Exercise data =>
-- ==== Sys2Proof/Machine/Ops.lean ====
section
/-! DEFINITION. The named operations over registers and memory: reads and writes (R62, R66), free bits (R14), the
registers that instructions name, the stacks (R80, R81), taking an exception and returning from one
(60_exceptions.md R440 to R445, 45_misc.md R410). -/

namespace Sys2Proof.Machine

/-! ### Memory -/

/-- Does the region cover the address? -/
def Region.covers (r : Region) (a : Word) : Bool := decide ((a - r.base).toNat < r.size)

/-- What answers at an address: the first region that covers it, RAM if none does (D1). -/
def Platform.kindAt (p : Platform) (a : Word) : CellKind :=
  match p.regions.find? (fun r => r.covers a) with
  | some r => r.kind
  | none => .ram

/-- What answers at an address (R62, R74). -/
def State.kindAt (st : State) (a : Word) : CellKind := st.platform.kindAt a

/-- One bus read cycle (R62): memory answers with its byte, anything else with a byte of the platform's. -/
def State.busRead (st : State) (k : Config.Access) (a : Word) : Byte :=
  match st.kindAt a with
  | .ram | .rom => Memory.read st.mem a
  | .device => Config.platformRead k st.busTime a

/-- `MemRead(addr, 1)` of a byte of data (R62). -/
def State.read8 (st : State) (a : Word) : Byte := st.busRead .data a

/-- `MemRead(addr, 2)` of data, high byte first (R63, R66). -/
def State.read16 (st : State) (a : Word) : Word := wordOf (st.read8 a) (st.read8 (a + 1#16))

/-- `MemRead(addr, 2)` of the address that an indirect operand holds (R66, R115). -/
def State.readPointer (st : State) (a : Word) : Word :=
  wordOf (st.busRead .pointer a) (st.busRead .pointer (a + 1#16))

/-- One bus write cycle (R62): RAM takes the byte, ROM ignores it, anything else is the platform's and holds no byte
of memory. -/
def Memory.store (m : Memory) (p : Platform) (a : Word) (v : Byte) : Memory :=
  match p.kindAt a with
  | .ram => Memory.write m a v
  | .rom | .device => m

/-- `MemWrite(addr, 1, v)` (R62). -/
def State.write8 (st : State) (a : Word) (v : Byte) : State := { st with mem := st.mem.store st.platform a v }

/-- `MemWrite(addr, 2, v)`: the high byte to `addr`, then the low byte to `addr + 1` modulo 2^16 (R66). -/
def State.write16 (st : State) (a : Word) (v : Word) : State :=
  (st.write8 a (hiByte v)).write8 (a + 1#16) (loByte v)

/-! ### Free bits -/

/-- H is undefined: a fresh free bit (R14, D6). -/
def State.undefH (st : State) : State :=
  { st with cc := { st.cc with h := Config.undefBit st.draws }, draws := st.draws + 1 }

/-- V is undefined: a fresh free bit (R14, D21). -/
def State.undefV (st : State) : State :=
  { st with cc := { st.cc with v := Config.undefBit st.draws }, draws := st.draws + 1 }

/-! ### Registers -/

/-- The two accumulators (R20). -/
inductive Acc where
  | a | b
deriving DecidableEq, Repr

/-- Read an accumulator. -/
def State.acc (st : State) : Acc → Byte
  | .a => st.a
  | .b => st.b

/-- Write an accumulator. -/
def State.setAcc (st : State) : Acc → Byte → State
  | .a, v => { st with a := v }
  | .b, v => { st with b := v }

/-- Read D, the pair A:B (R21). -/
def State.d (st : State) : Word := wordOf st.a st.b

/-- Write D: A takes the high byte, B the low byte (R21). -/
def State.setD (st : State) (v : Word) : State := { st with a := hiByte v, b := loByte v }

/-- The 16-bit registers that loads, stores, compares and LEA name. -/
inductive Reg16 where
  | d | x | y | u | s
deriving DecidableEq, Repr

/-- Read a 16-bit register. -/
def State.reg16 (st : State) : Reg16 → Word
  | .d => st.d
  | .x => st.x
  | .y => st.y
  | .u => st.u
  | .s => st.s

/-- LDS: S is written and NMI is armed, whatever the parameter `nmi_arm_set` is (R39, R300, D9). -/
def State.loadS (st : State) (v : Word) : State := { st with s := v, nmiArmed := true }

/-- S as a destination of another instruction (LEAS, TFR, EXG, PULU): it arms NMI if the parameter `nmi_arm_set` is
the wide set (R39, R300, D9). Log entry 7. -/
def State.assignS (st : State) (v : Word) : State :=
  { st with s := v, nmiArmed := st.nmiArmed || st.platform.nmiArmSet == .wide }

/-- Load a 16-bit register from memory or an immediate; LDS arms NMI (R300). -/
def State.loadReg16 (st : State) : Reg16 → Word → State
  | .d, v => st.setD v
  | .x, v => { st with x := v }
  | .y, v => { st with y := v }
  | .u, v => { st with u := v }
  | .s, v => st.loadS v

/-- Write a 16-bit register as LEA does (R313 to R317). -/
def State.assignReg16 (st : State) : Reg16 → Word → State
  | .d, v => st.setD v
  | .x, v => { st with x := v }
  | .y, v => { st with y := v }
  | .u, v => { st with u := v }
  | .s, v => st.assignS v

/-- Read a pointer register of an indexed operand (R100). -/
def State.ptr (st : State) : PtrReg → Word
  | .x => st.x
  | .y => st.y
  | .u => st.u
  | .s => st.s

/-- Adjust a pointer register, as auto increment and decrement do. Adjusting S is no load of S: NMI is not armed
(R300). -/
def State.setPtr (st : State) : PtrReg → Word → State
  | .x, v => { st with x := v }
  | .y, v => { st with y := v }
  | .u, v => { st with u := v }
  | .s, v => { st with s := v }

/-- The value of a register that TFR and EXG move, with its size (R119). -/
inductive RegValue where
  | byte (v : Byte)
  | word (v : Word)
deriving DecidableEq, Repr

/-- `reg[c]` (R119); PC reads as the address of the next instruction (R15, R326). -/
def State.readCode (st : State) : RegCode → RegValue
  | .d => .word st.d
  | .x => .word st.x
  | .y => .word st.y
  | .u => .word st.u
  | .s => .word st.s
  | .pc => .word st.pc
  | .a => .byte st.a
  | .b => .byte st.b
  | .cc => .byte st.cc.toByte
  | .dp => .byte st.dp

/-- `reg[c] <- v` (R119), `none` where the sizes differ (R120). Writing S is a load of S (R300), writing CC writes
all eight bits (R37), writing PC is a jump (R326). -/
def State.writeCode (st : State) : RegCode → RegValue → Option State
  | .d, .word v => some (st.setD v)
  | .x, .word v => some { st with x := v }
  | .y, .word v => some { st with y := v }
  | .u, .word v => some { st with u := v }
  | .s, .word v => some (st.assignS v)
  | .pc, .word v => some { st with pc := v }
  | .a, .byte v => some { st with a := v }
  | .b, .byte v => some { st with b := v }
  | .cc, .byte v => some { st with cc := CC.ofByte v }
  | .dp, .byte v => some { st with dp := v }
  | _, _ => none

/-! ### The two stacks -/

/-- Which stack a push or pull uses: S (PSHS, PULS, calls, interrupts) or U (PSHU, PULU) (R80, R320). -/
inductive Stack where
  | s | u
deriving DecidableEq, Repr

/-- The stack pointer in use, `SP` (R320). -/
def State.sp (st : State) : Stack → Word
  | .s => st.s
  | .u => st.u

/-- Adjust the stack pointer in use; this is no load of S (R300). -/
def State.setSp (st : State) : Stack → Word → State
  | .s, v => { st with s := v }
  | .u, v => { st with u := v }

/-- The other stack pointer, `OSP`: bit 6 of a push or pull postbyte (R121, R320). -/
def State.otherSp (st : State) : Stack → Word
  | .s => st.u
  | .u => st.s

/-- Load the other stack pointer: PULS loads U, PULU loads S and arms NMI (R300, R323, R324). -/
def State.loadOtherSp (st : State) : Stack → Word → State
  | .s, v => { st with u := v }
  | .u, v => st.assignS v

/-- `Push8(SP, v)` (R80). -/
def State.push8 (st : State) (k : Stack) (v : Byte) : State :=
  (st.setSp k (st.sp k - 1#16)).write8 (st.sp k - 1#16) v

/-- `Push16(SP, v)`: low byte first (R80). -/
def State.push16 (st : State) (k : Stack) (v : Word) : State := (st.push8 k (loByte v)).push8 k (hiByte v)

/-- The byte that `Pull8(SP)` returns (R80). -/
def State.top8 (st : State) (k : Stack) : Byte := st.read8 (st.sp k)

/-- The word that `Pull16(SP)` returns: high byte first (R80). -/
def State.top16 (st : State) (k : Stack) : Word := st.read16 (st.sp k)

/-- `SP` moved up past `n` pulled bytes (R80). -/
def State.drop (st : State) (k : Stack) (n : Word) : State := st.setSp k (st.sp k + n)

/-- The push half of R321 and R322: PC, OSP, Y, X, DP, B, A, CC in that order, each if its postbyte bit is set
(R81, R121). -/
def State.pushRegs (st : State) (k : Stack) (pb : Byte) : State :=
  let s7 := if pb.getLsbD 7 then st.push16 k st.pc else st
  let s6 := if pb.getLsbD 6 then s7.push16 k (st.otherSp k) else s7
  let s5 := if pb.getLsbD 5 then s6.push16 k st.y else s6
  let s4 := if pb.getLsbD 4 then s5.push16 k st.x else s5
  let s3 := if pb.getLsbD 3 then s4.push8 k st.dp else s4
  let s2 := if pb.getLsbD 2 then s3.push8 k st.b else s3
  let s1 := if pb.getLsbD 1 then s2.push8 k st.a else s2
  if pb.getLsbD 0 then s1.push8 k st.cc.toByte else s1

/-- The pull half of R323 and R324: CC, A, B, DP, X, Y, OSP, PC in that order, each if its postbyte bit is set
(R81, R121). -/
def State.pullRegs (st : State) (k : Stack) (pb : Byte) : State :=
  let s0 := if pb.getLsbD 0 then { st.drop k 1#16 with cc := CC.ofByte (st.top8 k) } else st
  let s1 := if pb.getLsbD 1 then { s0.drop k 1#16 with a := s0.top8 k } else s0
  let s2 := if pb.getLsbD 2 then { s1.drop k 1#16 with b := s1.top8 k } else s1
  let s3 := if pb.getLsbD 3 then { s2.drop k 1#16 with dp := s2.top8 k } else s2
  let s4 := if pb.getLsbD 4 then { s3.drop k 2#16 with x := s3.top16 k } else s3
  let s5 := if pb.getLsbD 5 then { s4.drop k 2#16 with y := s4.top16 k } else s4
  let s6 := if pb.getLsbD 6 then (s5.drop k 2#16).loadOtherSp k (s5.top16 k) else s5
  if pb.getLsbD 7 then { s6.drop k 2#16 with pc := s6.top16 k } else s6

/-! ### Taking an exception and returning from one -/

/-- The events that divert control through a vector, RESET apart (R431). -/
inductive Event where
  | nmi | firq | irq | swi | swi2 | swi3
deriving DecidableEq, Repr

/-- The address of the event's vector (R72, R431). -/
def Event.vector : Event → Word
  | .nmi => 0xFFFC#16
  | .swi => 0xFFFA#16
  | .irq => 0xFFF8#16
  | .firq => 0xFFF6#16
  | .swi2 => 0xFFF4#16
  | .swi3 => 0xFFF2#16

/-- Does the event stack the entire state, or only PC and CC (R431)? -/
def Event.entire : Event → Bool
  | .firq => false
  | .nmi | .irq | .swi | .swi2 | .swi3 => true

/-- Does the event set I (R33, R431)? -/
def Event.setsI : Event → Bool
  | .nmi | .firq | .irq | .swi => true
  | .swi2 | .swi3 => false

/-- Does the event set F (R35, R431)? -/
def Event.setsF : Event → Bool
  | .nmi | .firq | .swi => true
  | .irq | .swi2 | .swi3 => false

/-- `StackEntire()` (R440): E is set, then all twelve bytes are pushed on S. -/
def State.stackEntire (st : State) : State := { st with cc := { st.cc with e := true } }.pushRegs .s 0xFF#8

/-- The subset stacking of FIRQ (R442): E is cleared, then PC and CC are pushed on S. -/
def State.stackSubset (st : State) : State := { st with cc := { st.cc with e := false } }.pushRegs .s 0x81#8

/-- The masks and the vector fetch of an event, after its stacking (R431, R441 to R445). -/
def State.enterHandler (st : State) (ev : Event) : State :=
  { st with
    cc := { st.cc with i := st.cc.i || ev.setsI, f := st.cc.f || ev.setsF }
    pc := st.read16 ev.vector }

/-- Taking an exception: the stacking of the event, then its masks and its vector (R407 to R409, R440 to R444). -/
def State.takeException (st : State) (ev : Event) : State :=
  (if ev.entire then st.stackEntire else st.stackSubset).enterHandler ev

/-- Returning from one (R410): CC is pulled, then by the pulled E either A, B, DP, X, Y, U and PC, or PC alone. -/
def State.returnFromInterrupt (st : State) : State :=
  let s1 := st.pullRegs .s 0x01#8
  s1.pullRegs .s (if s1.cc.e then 0xFE#8 else 0x80#8)

end Sys2Proof.Machine
end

Work to complete => Your answer should consist of the lines above that hold the word "first", copied exactly.

Response box =>
/-- What answers at an address: the first region that covers it, RAM if none does (D1). -/
/-- `MemRead(addr, 2)` of data, high byte first (R63, R66). -/
/-- `Push16(SP, v)`: low byte first (R80). -/
/-- The word that `Pull16(SP)` returns: high byte first (R80). -/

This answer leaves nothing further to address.